• Task instructions:
Determine the number of lines in the listing below that hold the word "lefts". Write the number alone.

• Input:

-- ==== Sys2Proof/Syntax.lean ====
section
/-! DEFINITION. The instruction set of Ezril 1.0 as data: one constructor for each row of spec/opcode_table.json.
The first 309 are instruction words (R146 to R149); a field's letter is the table's. The rest are the device's own steps,
which have no word: each carries what the event itself brings with it (who it concerns, what was written or received). -/

namespace Sys2Proof

/-- A request that a home slice applies (R48): a read, a write of another agent, the eviction of a line (R42), or the
marking of a line found uncorrectable (R37). -/
inductive SliceReq where
  | read (pa : Nat)
  | write (pa : Nat) (bytes : List Byte)
  | evict (line : Nat)
  | poison (line : Nat)
  deriving DecidableEq, Repr

/-- A Kraha flit (R324); payload and crc as received. -/
structure Flit where
  seq : BitVec 32
  ack : BitVec 32
  type : Byte
  cid : BitVec 16
  src : BitVec 12
  dst : BitVec 12
  tile : BitVec 16
  round : Byte
  nblk : Byte
  wg : Byte
  ncon : Byte
  payload : List Byte
  crc : BitVec 64
  deriving DecidableEq, Repr

/-- The header of a management message (R439): SEQ, ACK and TAG. -/
structure MsgHead where
  seq : BitVec 32
  ack : BitVec 32
  tag : BitVec 16
  deriving DecidableEq, Repr

/-- What brings about a fatal stop (R445). -/
inductive FatalCause where
  | doubleBit | bridge | thermal | watchdog
  deriving DecidableEq, Repr
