-- ==== Sys2Proof/Decode.lean ====
section
/-! DEFINITION. Instruction words to instructions and back (R146 to R150). The decoder is total on words and rejects by
name; reserved field values are refused by Instr.wf, in one place.
Lean's code generator has no tags for more than 245 constructors that hold data, so what builds an instruction of the
table's second half is marked noncomputable: the kernel evaluates it as any other definition. -/

namespace Sys2Proof

/-- Why a word is not an instruction (R148, R156). -/
inductive Reject where
  /-- A major opcode that R149 marks reserved. -/
  | reservedMajor
  /-- A sub-opcode that R149 marks reserved. -/
  | reservedCode
  /-- A field that R148 requires to be zero is not. -/
  | nonzeroField
  /-- A field value that the map marks reserved. -/
  | reservedValue
  /-- Fewer than four bytes. -/
  | shortInput
  deriving DecidableEq, Repr

/-- Bits [lo + n - 1 : lo] of a word, as a number (R4). -/
def bits (w : BitVec 32) (lo n : Nat) : Nat := w.toNat / 2 ^ lo % 2 ^ n

/-- The same bits as an operand field. -/
def opnd (w : BitVec 32) (lo n : Nat) : BitVec n := BitVec.ofNat n (w.toNat / 2 ^ lo)

/-- Major 0x00 of the opcode map (R149). -/
def decodeMajor00 (w : BitVec 32) : Except Reject Instr :=
  match bits w 0 7 with
  | 0 => if bits w 7 19 = 0 then .ok .nop else .error .nonzeroField
  | 1 => if bits w 7 4 = 0 ∧ bits w 16 10 = 0 then .ok (.trap (opnd w 11 5)) else .error .nonzeroField
  | 2 => if bits w 7 19 = 0 then .ok .eret else .error .nonzeroField
  | 3 => if bits w 7 19 = 0 then .ok .wait else .error .nonzeroField
  | 4 => if bits w 7 19 = 0 then .ok .brk else .error .nonzeroField
  | 5 => if bits w 7 19 = 0 then .ok .fenceI else .error .nonzeroField
  | 6 => if bits w 21 5 = 0 then .ok (.tlbInv (opnd w 16 5) (opnd w 11 5) (opnd w 7 4)) else .error .nonzeroField
  | 7 => if bits w 7 9 = 0 ∧ bits w 21 5 = 0 then .ok (.l1Inv (opnd w 16 5)) else .error .nonzeroField
  | _ => .error .reservedCode

/-- Major 0x01 of the opcode map (R149). -/
def decodeMajor01 (w : BitVec 32) : Except Reject Instr :=
  match bits w 0 11 with
  | 0 => .ok (.add (opnd w 21 5) (opnd w 16 5) (opnd w 11 5))
  | 1 => .ok (.sub (opnd w 21 5) (opnd w 16 5) (opnd w 11 5))
  | 2 => .ok (.and (opnd w 21 5) (opnd w 16 5) (opnd w 11 5))
  | 3 => .ok (.or (opnd w 21 5) (opnd w 16 5) (opnd w 11 5))
  | 4 => .ok (.xor (opnd w 21 5) (opnd w 16 5) (opnd w 11 5))
  | 5 => .ok (.sll (opnd w 21 5) (opnd w 16 5) (opnd w 11 5))
  | 6 => .ok (.srl (opnd w 21 5) (opnd w 16 5) (opnd w 11 5))
  | 7 => .ok (.sra (opnd w 21 5) (opnd w 16 5) (opnd w 11 5))
  | 8 => .ok (.min (opnd w 21 5) (opnd w 16 5) (opnd w 11 5))
  | 9 => .ok (.max (opnd w 21 5) (opnd w 16 5) (opnd w 11 5))
  | 10 => .ok (.minn (opnd w 21 5) (opnd w 16 5) (opnd w 11 5))
  | 11 => .ok (.maxn (opnd w 21 5) (opnd w 16 5) (opnd w 11 5))
  | 12 => .ok (.slt (opnd w 21 5) (opnd w 16 5) (opnd w 11 5))
  | 13 => .ok (.sltn (opnd w 21 5) (opnd w 16 5) (opnd w 11 5))
  | 14 => .ok (.sel (opnd w 21 5) (opnd w 16 5) (opnd w 11 5))
  | _ => .error .reservedCode

/-- Major 0x02 of the opcode map (R149). -/
def decodeMajor02 (w : BitVec 32) : Except Reject Instr :=
  match bits w 0 11 with
  | 0 => .ok (.mul (opnd w 21 5) (opnd w 16 5) (opnd w 11 5))
  | 1 => .ok (.mulh (opnd w 21 5) (opnd w 16 5) (opnd w 11 5))
  | 2 => .ok (.mulhn (opnd w 21 5) (opnd w 16 5) (opnd w 11 5))
  | 3 => .ok (.div (opnd w 21 5) (opnd w 16 5) (opnd w 11 5))
  | 4 => .ok (.divn (opnd w 21 5) (opnd w 16 5) (opnd w 11 5))
  | 5 => .ok (.rem (opnd w 21 5) (opnd w 16 5) (opnd w 11 5))
  | 6 => .ok (.remn (opnd w 21 5) (opnd w 16 5) (opnd w 11 5))
  | _ => .error .reservedCode

/-- Major 0x03 of the opcode map (R149). -/
def decodeMajor03 (w : BitVec 32) : Except Reject Instr :=
  match bits w 0 11 with
  | 0 => if bits w 11 5 = 0 then .ok (.clz (opnd w 21 5) (opnd w 16 5)) else .error .nonzeroField
  | 1 => if bits w 11 5 = 0 then .ok (.ctz (opnd w 21 5) (opnd w 16 5)) else .error .nonzeroField
  | 2 => if bits w 11 5 = 0 then .ok (.popc (opnd w 21 5) (opnd w 16 5)) else .error .nonzeroField
  | 3 => if bits w 11 5 = 0 then .ok (.bswap (opnd w 21 5) (opnd w 16 5)) else .error .nonzeroField
  | _ => .error .reservedCode

/-- Major 0x04 of the opcode map (R149). -/
def decodeMajor04 (w : BitVec 32) : Except Reject Instr :=
  .ok (.addi (opnd w 21 5) (opnd w 16 5) (opnd w 0 16))

/-- Major 0x05 of the opcode map (R149). -/
def decodeMajor05 (w : BitVec 32) : Except Reject Instr :=
  .ok (.andi (opnd w 21 5) (opnd w 16 5) (opnd w 0 16))

/-- Major 0x06 of the opcode map (R149). -/
def decodeMajor06 (w : BitVec 32) : Except Reject Instr :=
  .ok (.ori (opnd w 21 5) (opnd w 16 5) (opnd w 0 16))
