/-- One core's shared state. icache: the 128-byte lines of its instruction cache (R44); dcache: the lines that its scalar data
cache holds, whose bytes are those of memory (R42, R43). -/
structure Core where
  lanefal : Word := 0
  owners : Tab Nat := []
  marks : Tab Bool := []
  cq : Tab CqEntry := []
  comb : List CombEntry := []
  slots : Tab FabSlot := []
  icache : Tab (Option (BitVec 1024)) := []
  dcache : List Nat := []
  retired : Bool := false
  cycle : Word := 0
  deriving DecidableEq, Repr

/-- A record in a queue (R192, R194): its address as posted, its bytes; for a yielded task (R200), the task's handle.
What its lookup found (R381): whether it has been looked up, whether it may be inserted, its tenant and key, the spans
that it was digested from and those of its output ranges. -/
structure QRec where
  addr : Word := 0
  bytes : List Byte := []
  yielded : Option Nat := none
  looked : Bool := false
  insertable : Bool := false
  tenant : Nat := 0
  key : Nat := 0
  spans : List (Nat × Nat) := []
  outs : List (Nat × List (Nat × Nat)) := []
  deriving DecidableEq, Repr

/-- A task queue (R372 to R374). addrs: the addresses as posted of the records in the ring, oldest first. -/
structure Queue where
  ctl : Word := 0
  ring : Word := 0
  ptb : Word := 0
  fva : Word := 0
  spf : Bool := false
  onchip : List QRec := []
  reserve : Option QRec := none
  head : Nat := 0
  spilled : Nat := 0
  addrs : List Word := []
  nextTid : Nat := 0
  deriving DecidableEq, Repr

/-- A task that has started (R196 to R200). owing: members that have ended their part, with when, while accesses that they had
made were not over (R199). -/
structure Task where
  rc : QRec := {}
  e : Nat := 0
  trem : Nat := 0
  demoted : Bool := false
  members : List Member := []
  owing : List (Member × Nat) := []
  deriving DecidableEq, Repr

/-- A frame of a cluster's pool (R411, R415): free, listed or held; or its context has resumed and its rows are still to be
restored (R369). -/
inductive FrameUse where
  | free | listed | held | resuming
  deriving DecidableEq, Repr

/-- A displaced context beside its image in memory: what R411's layout has no place for. conv: the convoy in hand, whose
earlier slots have taken effect or been captured; saved: the convoy that a trap has left. shapes: `mshape` of the matrix slots
in its shadow VQ, and flags: what their streams had met, at 4 × entry + slot (R270, R65). owed: the values of its slots that have
completed, which are delivered as their convoys retire (R235), by entry; dones: those slots; seqs: when its shadow convoys
committed; mqs: its MQ entries; opens: the times of their first slots that have not completed; frozenAt: when they stopped; lefts, pasts: the values that scalar slots have left in
them for vector-side registers, and Act.past of such slots, at 4 × entry + slot (R7, R363); more: its shadow convoys after the 32 that
the image has room for (R362, R413; log 100). fops: what `fop` slots its hart had stopped part-way (R298); trem: as the image has it; since: when it was displaced. barrier: the context's gang
barrier, as fields of a hart; seat: the hart whose context it is; stores: release stores of its that wait. marks, condMarks: the poison marks of its scalar registers and of
its conditions (R39). -/
structure FrameSt where
  use : FrameUse := .free
  prio : Nat := 0
  home : Nat := 0
  target : Option Nat := none
  queue : Nat := 0
  tid : Nat := 0
  bound : Bool := false
  rows : Nat := 0
  acc : Tab (BitVec 32768) := []
  accPois : Tab Bool := []
  inHandler : Bool := false
  taking : Bool := false
  conv : Conv := {}
  saved : Conv := {}
  shapes : Tab Word := []
  flags : Tab Nat := []
  owed : List (List Deliver) := []
  dones : List (List Nat) := []
  seqs : List Nat := []
  mqs : List MqEntry := []
  opens : List Nat := []
  frozenAt : Nat := 0
  lefts : Option (Tab (Option Word)) := none
  pasts : Tab Bool := []
  more : List VqEntry := []
  fops : Option (List Nat) := none
  trem : Option Word := none
  since : Nat := 0
  barrier : Option Hart := none
  seat : Option Nat := none
  stores : List SbEntry := []
  marks : Tab Word := []
  condMarks : List Word := []
  deriving DecidableEq, Repr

• Result of this exercise:
2